MySQL C# Text Encoding Problems

2020-01-28 09:08发布

问题:

I have an old MySQL database with encoding set to UTF-8. I am using Ado.Net Entity framework to connect to it.

The string that I retrieve from it have strange characters when ë like characters are expected.

For example: "ë" is "ë".

I thought I could get this right by converting from UTF8 to UTF16.

 return Encoding.Unicode.GetString(                
            Encoding.Convert(
            Encoding.UTF8,
            Encoding.Unicode,
            Encoding.UTF8.GetBytes(utf8)));
    }

This however doesn't change a thing.

How could I get the data from this database in proper form?

回答1:

There are two things that you need to do to support UTF-8 in the ADO.NET Entity frame work (or in general using the MySQL .NET Connector):

  1. Ensure that the collation of your database of table is a UTF-8 collation (i.e. utf8_general_ci or one of its relations)
  2. Add Charset=utf8; to your connection string.

    "Server=localhost;Database=test;Uid=test;Pwd=test;Charset=utf8;"
    

I'm not certain, but the encoding may be case sensitive; I found that CharSet=UTF8; did not work for me.



回答2:

Even if the database is set to UTF8 you must do the following things to get Unicode fields to work correctly:

  1. Ensure you are using a Unicode field type like NVARCHAR or TEXT CHARSET utf8
  2. Whenever you insert anything into the field you must prefix it with the N character to indicate Unicode data as shown in the examples below
  3. Whenever you select based on Unicode data ensure you use the N prefix again

MySqlCommand cmd = new MySqlCommand("INSERT INTO EXAMPLE (someField) VALUES (N'Unicode Data')");

MySqlCommand cmd2 = new MySqlCommand("SELECT * FROM EXAMPLE WHERE someField=N'Unicode Data'");

If the database wasn't configured correctly or the data was inserted without using the N prefix it won't be possible to get the correct data out since it will have been downcast into the Latin 1/ASCII character set



回答3:

Try set the encoding by "set names utf8" query. You can set this parameter in mysql config too.



回答4:

As others have said this could be a db issue, but it could also be caused by using an old version of the .net mysql connector.

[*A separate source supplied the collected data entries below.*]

-- ==== Sys2Proof/Machine/Route.lean ====
section
/-!
DEFINITION. Accords and swaps (R141 to R151), mute ramps (R152 to R156), the router (R157 to R164), silence detectors
(R165), the short path's records (R167 to R169), and who holds a destination (R44, R159).
-/
namespace Sys2Proof.Machine

/-- The period of a block boundary the machine is at: the block whose compute slot comes next (R14). -/
def State.nextBlock (s : State) : Nat :=
  if s.idx < s.media.catchL + 16 then 0 else ((s.idx - s.media.catchL - 16) / 16 + 1) * 16

/-- The block computed next: the one at the present boundary until its compute slot has run. -/
def State.toCompute (s : State) : Nat :=
  let n := s.nextBlock
  if n = 0 || (match s.media.computed with | some a => decide (n ≤ a + 16) | none => false) then n else n - 16

/-- Sections of an accord payload: their sizes in order (Table 6.2). -/
def sectionSize (sec : Nat) : Nat :=
  (if sec.testBit 0 then 2048 else 0) + (if sec.testBit 1 then 2048 else 0) +
  (if sec.testBit 2 then 492 else 0) + (if sec.testBit 3 then 20 else 0)

/-- Offset of a section in the payload. -/
def sectionAt (sec n : Nat) : Nat := 8 + sectionSize (sec % 2 ^ n)

/-- A FIR of a payload, zero taps unlisted. -/
def firOf (p : Bytes) (off n : Nat) : SMap Int :=
  ((List.range n).map fun k => (k, getI p (off + 4 * k) 4)).filter fun e => e.2 != 0

/-- The biquads and their packed shifts (Table 6.1). -/
def accordBq (p : Bytes) (off : Nat) : SMap Biquad :=
  ((List.range 24).map fun i =>
    let o := off + 20 * i
    (i, ({ b0 := getI p o 4, b1 := getI p (o + 4) 4, b2 := getI p (o + 8) 4, a1 := getI p (o + 12) 4,
           a2 := getI p (o + 16) 4, shift := getU p (off + 480 + i / 2) 1 / (if i % 2 = 0 then 1 else 16) % 16 } : Biquad)))
  |>.filter fun e => e.2 != {}

end Sys2Proof.Machine

namespace Sys2Proof

open Machine

/-- The selected sections of a payload over an accord (R144). -/
def Accord.load (a : Accord) (sec : Nat) (p : Bytes) : Accord :=
  let o := sectionAt sec
  let b := sec.testBit
  { hfir := pick (b 0) (firOf p (o 0) 512) a.hfir
    bfir := pick (b 1) (firOf p (o 1) 512) a.bfir
    biquads := pick (b 2) (accordBq p (o 2)) a.biquads
    hfirShift := pick (b 3) (getU p (o 3) 1) a.hfirShift
    bfirShift := pick (b 3) (getU p (o 3 + 1) 1) a.bfirShift
    gH := pick (b 3) (getI p (o 3 + 4) 4) a.gH
    gL := pick (b 3) (getI p (o 3 + 8) 4) a.gL
    outGain := pick (b 3) (getI p (o 3 + 12) 2) a.outGain
    tag := pick (b 3) (getU p (o 3 + 16) 4) a.tag }

end Sys2Proof

namespace Sys2Proof.Machine

/-- The range of outputs a command names. -/
def rangeOf (p : Bytes) : List Nat := (List.range (getU p 2 2)).map fun i => getU p 0 2 + i

/-- A range of outputs that exist (Tables 6.2, 6.3; R145, R146). -/
def rangeOk (h : Nat) (p : Bytes) : Bool :=
  1 ≤ getU p 2 2 && getU p 0 2 + getU p 2 2 ≤ 512 && (rangeOf p).all (outExists h)

/-- ACCORD_LOAD at acceptance (R145). -/
def checkAccordLoad (p : Bytes) (h : Nat) : Option Status :=
  let sec := getU p 4 1
  let o := sectionAt sec 3
  if p.length < 8 || !rangeOk h p || sec = 0 || sec > 15 || getU p 5 3 ≠ 0 || p.length ≠ 8 + sectionSize sec then some .badParam
  else if sec.testBit 3 && (getU p o 1 > 15 || getU p (o + 1) 1 > 15 || getU p (o + 2) 2 ≠ 0 || getI p (o + 12) 2 > 600 ||
      getU p (o + 14) 2 ≠ 0 || getU p (o + 16) 4 ≥ 2 ^ 31) then some .badParam
  else none

def accordUnits (op : Opcode) (p : Bytes) : List UnitKey := (rangeOf p).map fun o => ⟨op, o, 0⟩

/-- A Nose change that was replaced or not applied is logged, and its proposal returns to HELD (R34, R150, R203). -/
def noseReplaced (proposal winner : Nat) (s : State) : State :=
  logEvent 12 3 srcNose [proposal, winner]
    { s with nose.proposals := s.nose.proposals.map fun e =>
        if e.2.id = proposal && e.2.state = 2 then (e.1, { e.2 with state := 1 }) else e }

end Sys2Proof.Machine

namespace Sys2Proof

open Machine

/-- A master as a log argument. -/
def Origin.arg : Origin → Nat
  | .master m => m
  | .nose => srcNose
  | _ => srcDevice

end Sys2Proof

namespace Sys2Proof.Machine

/-- ACCORD_LOAD at its block, output by output (R144, R150): a host load cancels a waiting Nose swap; a Nose load is not
applied where a host swap waits. `acc` is the accord a Nose change carries. -/
def loadOutput (c : Cmd) (acc : Accord → Accord) (s : State) (o : Nat) : State :=
  let a := s.accord o
  match c.origin, a.waiting with
  | .nose, some w =>
    if w.nose then updAccord o (fun a => { a with pending := some (acc a.active), pendingNose := c.proposal }) s
    else noseReplaced c.proposal w.origin s
  | .nose, none => updAccord o (fun a => { a with pending := some (acc a.active), pendingNose := c.proposal }) s
  | org, some w =>
    let s := updAccord o (fun a => { a with pending := some (acc a.active), pendingNose := c.proposal,
                                            waiting := if w.nose then none else a.waiting }) s
    if w.nose then noseReplaced a.pendingNose org.arg s else s
  | _, none => updAccord o (fun a => { a with pending := some (acc a.active), pendingNose := c.proposal }) s

def applyAccordLoad (c : Cmd) (s : State) : State :=
  let p := c.payload
  ((rangeOf p).filter fun o => !cmdLost c ⟨.accordLoad, o, 0⟩).foldl (loadOutput c fun a => a.load (getU p 4 1) p) s

end Sys2Proof.Machine

namespace Sys2Proof

open Machine

/-- The block at which a fade ends. -/
def Fade.ends (f : Fade) : Nat := f.start + 16 * f.len

/-- Start a fade at block b from the pending accord (R146); with none the request ends without effect. A host's swap makes the
accord the baseline, whoever loaded it; one of a correction does not (R202). -/
def AccordSlots.start (a : AccordSlots) (b : Nat) (w : SwapReq) : AccordSlots :=
  match a.pending with
  | none => { a with waiting := none }
  | some n =>
    let corr := w.corr && a.pendingNose != 0
    { a with outgoing := some a.active, active := n, pending := none, waiting := none,
             fade := some ⟨w.len, w.power, b⟩, pendingNose := 0, corr := corr,
             baseline := if corr then a.baseline else n }

/-- End fades that are over at block b; a request that waited since an earlier block starts where its fade could
(R149). A request that could start at b itself is left to the order of R147. -/
def AccordSlots.advance : Nat → AccordSlots → Nat → AccordSlots
  | 0, a, _ => a
  | n + 1, a, b =>
    match a.fade with
    | none => a
    | some f =>
      if f.ends ≤ b then
        let a := { a with fade := none, outgoing := none, swaps := wrapAdd 32 a.swaps 1 }
        match a.waiting with
        | some w => if f.ends < b then AccordSlots.advance n (a.start f.ends w) b else a
        | none => a
      else a

/-- The slots as block b1 comes, the commands up to block b0 having acted: a request that waited for b0 starts there, after the
loads and swaps of that block (R147). -/
def AccordSlots.age (b0 b1 : Nat) (a : AccordSlots) : AccordSlots :=
  if b1 ≤ b0 then a
  else
    let a := if a.fade.isNone then (match a.waiting with | some w => a.start b0 w | none => a) else a
    a.advance 3 b1

end Sys2Proof

namespace Sys2Proof.Machine

/-- Every output's slots at a later block (R146, R149). -/
def ageAccords (b0 b1 : Nat) (s : State) : State :=
  { s with rend.accords := SMap.mapVals {} (fun _ a => a.age b0 b1) s.rend.accords }

/-- The output's filter states when a fade starts (R148): the outgoing cascade keeps them, the new one copies them. -/
def fadeStates (o : Nat) (s : State) : State :=
  updOutChain o (fun c => { c with bqOut := c.bq, base := { c.base with lane1Out := c.base.lane1,
                                                                        lane1OutHist := c.base.lane1Hist } }) s

/-- The outgoing cascade's states are discarded when a fade ends. -/
def fadeDone (o : Nat) (s : State) : State :=
  updOutChain o (fun c => { c with bqOut := [], base := { c.base with lane1Out := {}, lane1OutHist := [] } }) s

/-- Change an output's slots, and its filter states as a fade ends and starts. -/
def accordWith (o : Nat) (f : AccordSlots → AccordSlots) (s : State) : State :=
  let a := s.accord o
  let n := f a
  let s := updAccord o (fun _ => n) s
  if n.fade = a.fade then s
  else match n.fade with
    | some _ =>
      fadeStates o { s with nose.curEq := if n.corr then SMap.put [] s.nose.curEq o (SMap.get [] s.nose.loadEq o)
                              else SMap.del s.nose.curEq o }
    | none => fadeDone o s

/-- End what is over at block b on an output. -/
def accordEnd (b o : Nat) (s : State) : State := accordWith o (fun a => a.advance 3 b) s

/-- The request waiting on an output starts at block b if no fade runs (R149). -/
def accordStart (b o : Nat) (s : State) : State :=
  accordWith o (fun a => if a.fade.isNone then (match a.waiting with | some w => a.start b w | none => a) else a) s

/-- A swap on an output at its start block (R146, R149): it replaces a waiting request; it waits while a fade runs, whatever the
pending slot holds, and else starts, or ends where that slot is empty. -/
def swapOutput (c : Cmd) (s : State) (o : Nat) : State :=
  let b := c.effect
  let s := accordEnd b o s
  let a := s.accord o
  let w : SwapReq := ⟨getU c.payload 4 2, getU c.payload 6 1 = 1, c.origin.arg, c.origin == .nose, c.proposal != 0⟩
  let a := if a.waiting.isSome then { a with replaced := wrapAdd 32 a.replaced 1 } else a
  accordWith o (fun _ => if a.fade.isSome then { a with waiting := some w } else a.start b w) s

What I actually wanted to comment on was the utf8 to utf16 conversion. The string you are trying to convert is actually alreay unicode encoded, so your "ë" characters actually takes up 4 bytes (or more) and are no longer, at the point of your conversion, a misrepresentation of the "ë" character. That is the reason why your conversion doesn't do anything. If you want to do a conversion like that I think you would have to encode your utf8 string as a old style 1 byte per character string, using a codepage where the byte values of à and « actually represent the utf8 byte sequence of ë and then treat the bytes of this new string as an utf8 string. Fun stuff.



回答5:

thank you The Mouth of a Cow , your solution works but still we need converting characters. i think this is your problem :) and for converting characters you can use this code

 System.Text.Encoding utf_8 = System.Text.Encoding.UTF8;

 string s = "unicode";

 //string to utf
 byte[] utf = System.Text.Encoding.UTF8.GetBytes(s);

 //utf to string
 string s2= System.Text.Encoding.UTF8.GetString(utf);